== What to do ==
Filter the data below for the string "registers" and copy each matching line.
───
-- ==== Sys2Proof/Tests/Slice0.lean ====
section
/-! SUPPORT. The model's own tests. Expected results are those of spec/95_test_vectors.md (the vector is named with each
test), or words written out from spec/30_encoding.md; then, for every obligation with hypotheses, a witness that meets
them. -/

namespace Sys2Proof.Tests

-- one theorem after the other: the kernel's evaluations below would otherwise each hold a thread
set_option Elab.async false

open Sys2Proof.Machine Sys2Proof.Safety

/-! ### The standing values of spec/95_test_vectors.md, and small states -/

/-- Configuration T1: `SECRET_TEMPLATE[i]` = i, `SECRET_ID_OFFSET` = 8, every other parameter at its default. -/
def t1 : Config.Params := Config.defaults (Vector.ofFn fun i => BitVec.ofNat 8 i.val) 8 1

/-- T1 with `PRESENCE_RETRY` = true. -/
def t1Retry : Config.Params := { t1 with presenceRetry := true }

/-- n consecutive byte values. -/
def bytesFrom (first n : Nat) : List Byte := (List.range n).map fun i => BitVec.ofNat 8 (first + i)

/-- A byte list as the contents of a buffer. -/
def buffer (n : Nat) (bytes : List Byte) : Vector Byte n := Vector.ofFn fun i => bytes.getD i.val 0

def idA : List Byte := [0x11, 0x22, 0x33, 0x44, 0x55, 0x66, 0x77, 0xFF]
def idSrc : List Byte := [0x11, 0x22, 0x33, 0x44, 0x55, 0x66, 0x77, 0xC8]
def chalA : List Byte := bytesFrom 0xC0 12
def pageA : List Byte := [0xDE, 0xAD, 0xBE, 0xEF] ++ bytesFrom 0x04 24
def r31A : List Byte := pageA ++ [0xFF, 0x9A, 0x06]
def secretA : List Byte := [0x6B, 0x38, 0xEE, 0x6E, 0xEF, 0x2D, 0x9A, 0x5B]
def macA : List Byte :=
  [0x80, 0xF5, 0x71, 0x8B, 0x17, 0x24, 0x1F, 0xBA, 0xB5, 0x72, 0x2E, 0xFF, 0xA9, 0x64, 0x20, 0x8A, 0x33, 0x46, 0x20, 0x8E]
def g22A : List Byte := macA ++ [0x1D, 0x7A]

/-- `bits(X)`: each byte bit 0 first. -/
def bits (bytes : List Byte) : List Bool := bytes.flatMap fun b => (List.range 8).map b.getLsbD

/-- The block after reset, its line about to answer this script. -/
def answering (script : List Bool) (p : Config.Params := t1) : State :=
  let s := State.resetWith p
  { s with line := { s.line with script := script } }

/-- The value on `chal_in` that shows these 12 bytes, byte 0 in bits 7 to 0 (R45). -/
def onChalIn (bytes : List Byte) : BitVec 96 := bytes.foldr (fun b v => v <<< 8 ||| b.zeroExtend 96) 0

/-- With these challenges to be drawn. -/
def drawing (challenges : List (List Byte)) (s : State) : State :=
  { s with env := { s.env with chalScript := challenges.map onChalIn } }

/-- With these inputs to come. -/
def given (inputs : List Input) (s : State) : State := { s with env := { s.env with inputs := inputs } }

/-- With these session registers. -/
def holding (m : Session) (s : State) : State := { s with session := m }

/-- A running block at this place of its sequence. -/
def placed (cmd : BitVec 2) (phase : Phase) (position : BitVec 6) (att : BitVec 2) (s : State) : State :=
  { s with seq := { s.seq with cmd := cmd, phase := phase, step := position, att := att }
           flags := { s.flags with busy := true } }

/-- What is seen of the next state, if there is one. -/
def seen {α : Type} (look : State → α) : Host.Outcome State Fault Refusal → Option α
  | .next t => some (look t)
  | .fault _ => none
  | .refused _ => none

/-- The fault, if there is one. -/
def stopped : Host.Outcome State Fault Refusal → Option Fault
  | .fault f => some f
  | .next _ => none
  | .refused _ => none

/-- The bytes of a buffer. -/
def contents (buf : Buf) (s : State) : List Byte := (List.range buf.length).map (readBuf s buf)

/-- How many pulses pull the line low. -/
def pulses (s : State) : Nat := (traceOf s).count .L

/-! ### Well-formedness: one ill-formed term for each check, and the boundary beside it -/

theorem test_wf_rblock_past_the_buffer : (Instr.rblock .ident 9).wf = false ∧ (Instr.rblock .ident 8).wf = true := by
  decide
theorem test_wf_wblock_past_the_buffer :
    (Instr.wblock (.buf .chal) 13).wf = false ∧ (Instr.wblock (.buf .chal) 12).wf = true := by decide
theorem test_wf_wblock_constant_too_short : (Instr.wblock (.const [0x55]) 2).wf = false := by decide
theorem test_wf_wblock_constant_too_long : (Instr.wblock (.const [0x55, 0x00]) 1).wf = false := by decide

/-! ### Decoding: words written out from the tables of spec/30_encoding.md -/

theorem test_decode_host_codes :
    decode (.hc 0b00) = .ok .reservedHc00 ∧ decode (.hc 0b01) = .ok .getIdentifier ∧
    decode (.hc 0b10) = .ok .authenticate ∧ decode (.hc 0b11) = .ok .softReset := ⟨rfl, rfl, rfl, rfl⟩
theorem test_decode_symbols :
    decode (.sl ⟨6, 64, none⟩) = .ok .wbitOne ∧ decode (.sl ⟨60, 10, none⟩) = .ok .wbitZero ∧
    decode (.sl ⟨6, 64, some 15⟩) = .ok .rbitSymbol ∧ decode (.sl ⟨480, 480, some 550⟩) = .ok .resetSymbol :=
  ⟨rfl, rfl, rfl, rfl⟩
theorem test_decode_no_such_symbol : decode (.sl ⟨480, 480, none⟩) = .error .noSuchSymbol := rfl
theorem test_decode_wire_commands :
    decode (.wire [0b00110011]) = .ok .readRom ∧ decode (.wire [0b11001100]) = .ok .skipRom ∧
    decode (.wire [0b00001111]) = .ok .writeChallenge ∧
    decode (.wire [0b10100101, 0b00000000, 0b00000000]) = .ok .readAuthPage ∧
    decode (.wire [0b01010101, 0, 0, 0b11111111, 0b11111111, 0b11111111, 0b11111111]) = .ok .softResetTxn :=
  ⟨rfl, rfl, rfl, rfl, rfl⟩
theorem test_decode_no_such_wire_command :
    decode (.wire [0xF0]) = .error .noSuchWireCommand ∧ decode (.wire [0xA5, 0x00]) = .error .noSuchWireCommand :=
  ⟨rfl, rfl⟩
theorem test_decode_labels_0_to_7 :
    decode (.uop [0b0000]) = .ok .reset ∧ decode (.uop [0b0001, 0]) = .ok (.wbit false) ∧
    decode (.uop [0b0010]) = .ok .rbit ∧ decode (.uop [0b0011, 0xA0, 0x86, 0x01]) = .ok (.delay 100000) ∧
    decode (.uop [0b0100, 0x33]) = .ok (.wbyte 0x33) ∧ decode (.uop [0b0101]) = .ok .rbyte ∧
    decode (.uop [0b0110, 8, 2, 0x55, 0x00]) = .ok (.wblock (.const [0x55, 0x00]) 2) ∧
    decode (.uop [0b0111, 3, 31]) = .ok (.rblock .rbuf 31) := ⟨rfl, rfl, rfl, rfl, rfl, rfl, rfl, rfl⟩
theorem test_decode_labels_8_to_F :
    decode (.uop [0b1000]) = .ok .crc8Check ∧ decode (.uop [0b1001, 1]) = .ok (.crc16Check .mac) ∧
    decode (.uop [0b1010]) = .ok .sha1 ∧ decode (.uop [0b1011]) = .ok .deriveSecret ∧
    decode (.uop [0b1100]) = .ok .computeMac ∧ decode (.uop [0b1101]) = .ok .verifyMac ∧
    decode (.uop [0b1110]) = .ok .drawChal ∧ decode (.uop [0b1111]) = .ok .echoCheck :=
  ⟨rfl, rfl, rfl, rfl, rfl, rfl, rfl, rfl⟩
theorem test_decode_rejects_by_name :
    decode (.uop [0x10]) = .error .noSuchLabel ∧ decode (.uop [0x1, 2]) = .error .badBit ∧
    decode (.uop [0x3, 0, 0, 2]) = .error .badDelay ∧ decode (.uop [0x7, 9, 1]) = .error .badBuffer ∧
    decode (.uop [0x7, 0, 9]) = .error .badCount ∧ decode (.uop [0x9, 3]) = .error .badFrame ∧
    decode (.uop [0x4]) = .error .operandMissing ∧ decode (.composite [5]) = .error .noSuchComposite :=
  ⟨rfl, rfl, rfl, rfl, rfl, rfl, rfl, rfl⟩
theorem test_decode_table_words :
    decodeTableWord 8 0x2 = some .authenticate ∧ decodeTableWord 4 0x0 = some .reset ∧
    decodeTableWord 8 0x8 = some .crc8Check ∧ decodeTableWord 8 0xCC = some .skipRom ∧
    decodeTableWord 24 0xA50000 = some .readAuthPage ∧ decodeTableWord 56 0x550000FFFFFFFF = some .softResetTxn := by
  decide
theorem test_fetch_runs_the_word :
    seen (fun t => t.flags.echoOk) (step ((answering []).withFetchWord 4 0xF)) = some true := by decide

/-! ### Bit transport (VB-1 to VB-7) -/

theorem test_wbit_one :
    seen traceOf (exec (.wbit true) (answering [])) = some [.L, .W 6, .Z, .W 64] := by decide
theorem test_wbit_zero :
    seen traceOf (exec (.wbit false) (answering [])) = some [.L, .W 60, .Z, .W 10] := by decide
theorem test_wbit_one_symbol : seen traceOf (exec .wbitOne (answering [])) = some [.L, .W 6, .Z, .W 64] := by decide
theorem test_wbit_zero_symbol : seen traceOf (exec .wbitZero (answering [])) = some [.L, .W 60, .Z, .W 10] := by decide
theorem test_rbit :
    seen (fun t => (traceOf t, t.ret, t.line.script)) (exec .rbit (answering [true, false])) =
      some ([.L, .W 6, .Z, .W 9, .S true, .W 55], 1, [false]) := by decide
theorem test_rbit_symbol :
    seen (fun t => (traceOf t, t.ret)) (exec .rbitSymbol (answering [false])) =
      some ([.L, .W 6, .Z, .W 9, .S false, .W 55], 0) := by decide
theorem test_reset_present :
    seen (fun t => (traceOf t, t.ret, t.flags.present)) (exec .reset (answering [false])) =
      some ([.L, .W 480, .Z, .W 70, .S false, .W 410], 0, true) := by decide
theorem test_reset_symbol_absent :
    seen (fun t => (traceOf t, t.ret, t.flags.present)) (exec .resetSymbol (answering [true])) =
      some ([.L, .W 480, .Z, .W 70, .S true, .W 410], 1, false) := by decide
theorem test_delay_merges :
    (seen id (exec .rbit (answering [true]))).bind (fun s => seen traceOf (exec (.delay 2000) s)) =
      some [.L, .W 6, .Z, .W 9, .S true, .W 2055] := by decide

/-! ### Byte and block codec (VC-1 to VC-11) -/

theorem test_wbyte :
    seen traceOf (exec (.wbyte 0x33) (answering [])) = some
      [.L, .W 6, .Z, .W 64, .L, .W 6, .Z, .W 64, .L, .W 60, .Z, .W 10, .L, .W 60, .Z, .W 10,
        .L, .W 6, .Z, .W 64, .L, .W 6, .Z, .W 64, .L, .W 60, .Z, .W 10, .L, .W 60, .Z, .W 10] := by decide +kernel
theorem test_read_rom_is_its_byte :
    seen traceOf (exec .readRom (answering [])) = seen traceOf (exec (.wbyte 0x33) (answering [])) := by decide +kernel
theorem test_skip_rom_slot_order :
    seen (fun t => (traceOf t).filter fun e => e = .W 6 ∨ e = .W 60) (exec .skipRom (answering [])) =
      some [.W 60, .W 60, .W 6, .W 6, .W 60, .W 60, .W 6, .W 6] := by decide +kernel
theorem test_rbyte :
    seen (fun t => (t.ret, t.shreg)) (exec .rbyte (answering [false, false, false, true, false, false, true, true])) =
      some (0xC8, 0xC8) := by decide +kernel
theorem test_rblock :
    seen (fun t => (contents .ident t, pulses t, duration (traceOf t)))
      (exec (.rblock .ident 8) (answering (bits idA))) = some (idA, 64, 4480) := by decide +kernel
theorem test_rblock_overrun : stopped (exec (.rblock .ident 9) (answering [])) = some (.blockOverrun 8 9) := by decide
theorem test_wblock :
    seen (fun t => ((traceOf t).take 32 |>.filter fun e => e = .W 6 ∨ e = .W 60, pulses t, duration (traceOf t)))
      (exec (.wblock (.buf .chal) 12) (holding { Session.zero with chal := buffer 12 chalA } (answering []))) =
      some ([.W 60, .W 60, .W 60, .W 60, .W 60, .W 60, .W 6, .W 6], 96, 6720) := by decide +kernel
theorem test_wblock_overrun :
    stopped (exec (.wblock (.buf .chal) 13) (answering [])) = some (.blockOverrun 12 13) := by decide

/-! ### Integrity (V8-2 to V8-4, V16-1, V16-3, V16-6 to V16-8) -/

theorem test_crc8_update : seen (·.crc8r) (exec (.crc8Update 0x11) (answering [])) = some 0xC3 := by decide
theorem test_crc8_check_accepts :
    seen (fun t => (t.crc8r, t.flags.crc8Ok))
      (exec .crc8Check (holding { Session.zero with ident := buffer 8 idA } (answering []))) = some (0x00, true) := by
  decide +kernel
theorem test_crc8_check_rejects :
    seen (fun t => (t.crc8r, t.flags.crc8Ok))
      (exec .crc8Check (holding { Session.zero with ident := buffer 8 idSrc } (answering []))) = some (0x3D, false) := by
  decide +kernel
theorem test_crc16_update : seen (·.crc16r) (exec (.crc16Update 0xBF) (answering [])) = some 0xB041 := by decide
theorem test_crc16_check_string : (bytesFrom 0x31 9).foldl crc16Next 0 = 0xBB3D := by decide +kernel
theorem test_crc16_check_page :
    seen (fun t => (t.crc16r, t.flags.crc16Ok))
      (exec (.crc16Check .page) (holding { Session.zero with rbuf := buffer 31 r31A } (answering []))) =
      some (0xB001, true) := by decide +kernel
theorem test_crc16_check_soft :
    seen (fun t => (t.crc16r, t.flags.crc16Ok))
      (exec (.crc16Check .soft) (holding { Session.zero with mbuf := buffer 22 [0xFF, 0xFF] } (answering []))) =
      some (0xDCC2, false) := by decide +kernel

/-! ### Authentication engine (VS-1, VS-2, VD-1, VM-1, VM-5, VP-6) -/

theorem test_sha1_abc :
    seen (fun t => (t.sha.h, t.sha.w[79]))
      (exec .sha1
        (let s := answering []
         { s with sha := { s.sha with msg := buffer 64 ([0x61, 0x62, 0x63, 0x80] ++ List.replicate 59 0 ++ [0x18]) } })) =
      some (#v[0xA9993E36, 0x4706816A, 0xBA3E2571, 0x7850C26C, 0x9CD0D89D], 0x822E0879) := by decide +kernel
theorem test_sha1_without_feed_forward :
    seen (·.sha.h) (exec .sha1 (answering [] { t1 with sha1FeedForward := false })) =
      some #v[0x2B6EE1E4, 0x668AE164, 0xD35FF050, 0xAED2EAF2, 0x462458A3] := by decide +kernel
theorem test_derive_secret :
    seen (contents .secret)
      (exec .deriveSecret (holding { Session.zero with ident := buffer 8 idA } (answering []))) = some secretA := by
  decide +kernel

/-- The session registers of VM-1. -/
def vm1 : Session :=
  { Session.zero with
    ident := buffer 8 idA, chal := buffer 12 chalA, rbuf := buffer 31 r31A, mbuf := buffer 22 g22A
    secret := buffer 8 secretA }

theorem test_compute_mac : seen (contents .mach) (exec .computeMac (holding vm1 (answering []))) = some macA := by
  decide +kernel
theorem test_verify_mac :
    seen (·.flags.macOk) (exec .verifyMac (holding { vm1 with mach := buffer 20 macA } (answering []))) = some true ∧
    seen (·.flags.macOk)
      (exec .verifyMac (holding { vm1 with mach := buffer 20 (macA.take 19 ++ [0x8F]) } (answering []))) = some false := by
  decide +kernel
theorem test_draw_chal :
    seen (fun t => (contents .chal t, traceOf t, t.env.chalNo, t.chalReq))
      (exec .drawChal (drawing [chalA] (answering []))) = some (chalA, [.C (buffer 12 chalA)], 1, false) := by
  decide +kernel
theorem test_draw_chal_takes_the_low_byte_first :
    challengeBytes 0xCBCAC9C8C7C6C5C4C3C2C1C0 = buffer 12 chalA := by decide +kernel
theorem test_echo_check :
    seen (·.flags.echoOk)
      (exec .echoCheck (holding { vm1 with echo := buffer 12 (chalA.set 5 0x45) } (answering []))) = some false := by
  decide +kernel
───
== Answer for this exercise ==
/-- With these session registers. -/
/-- The session registers of VM-1. -/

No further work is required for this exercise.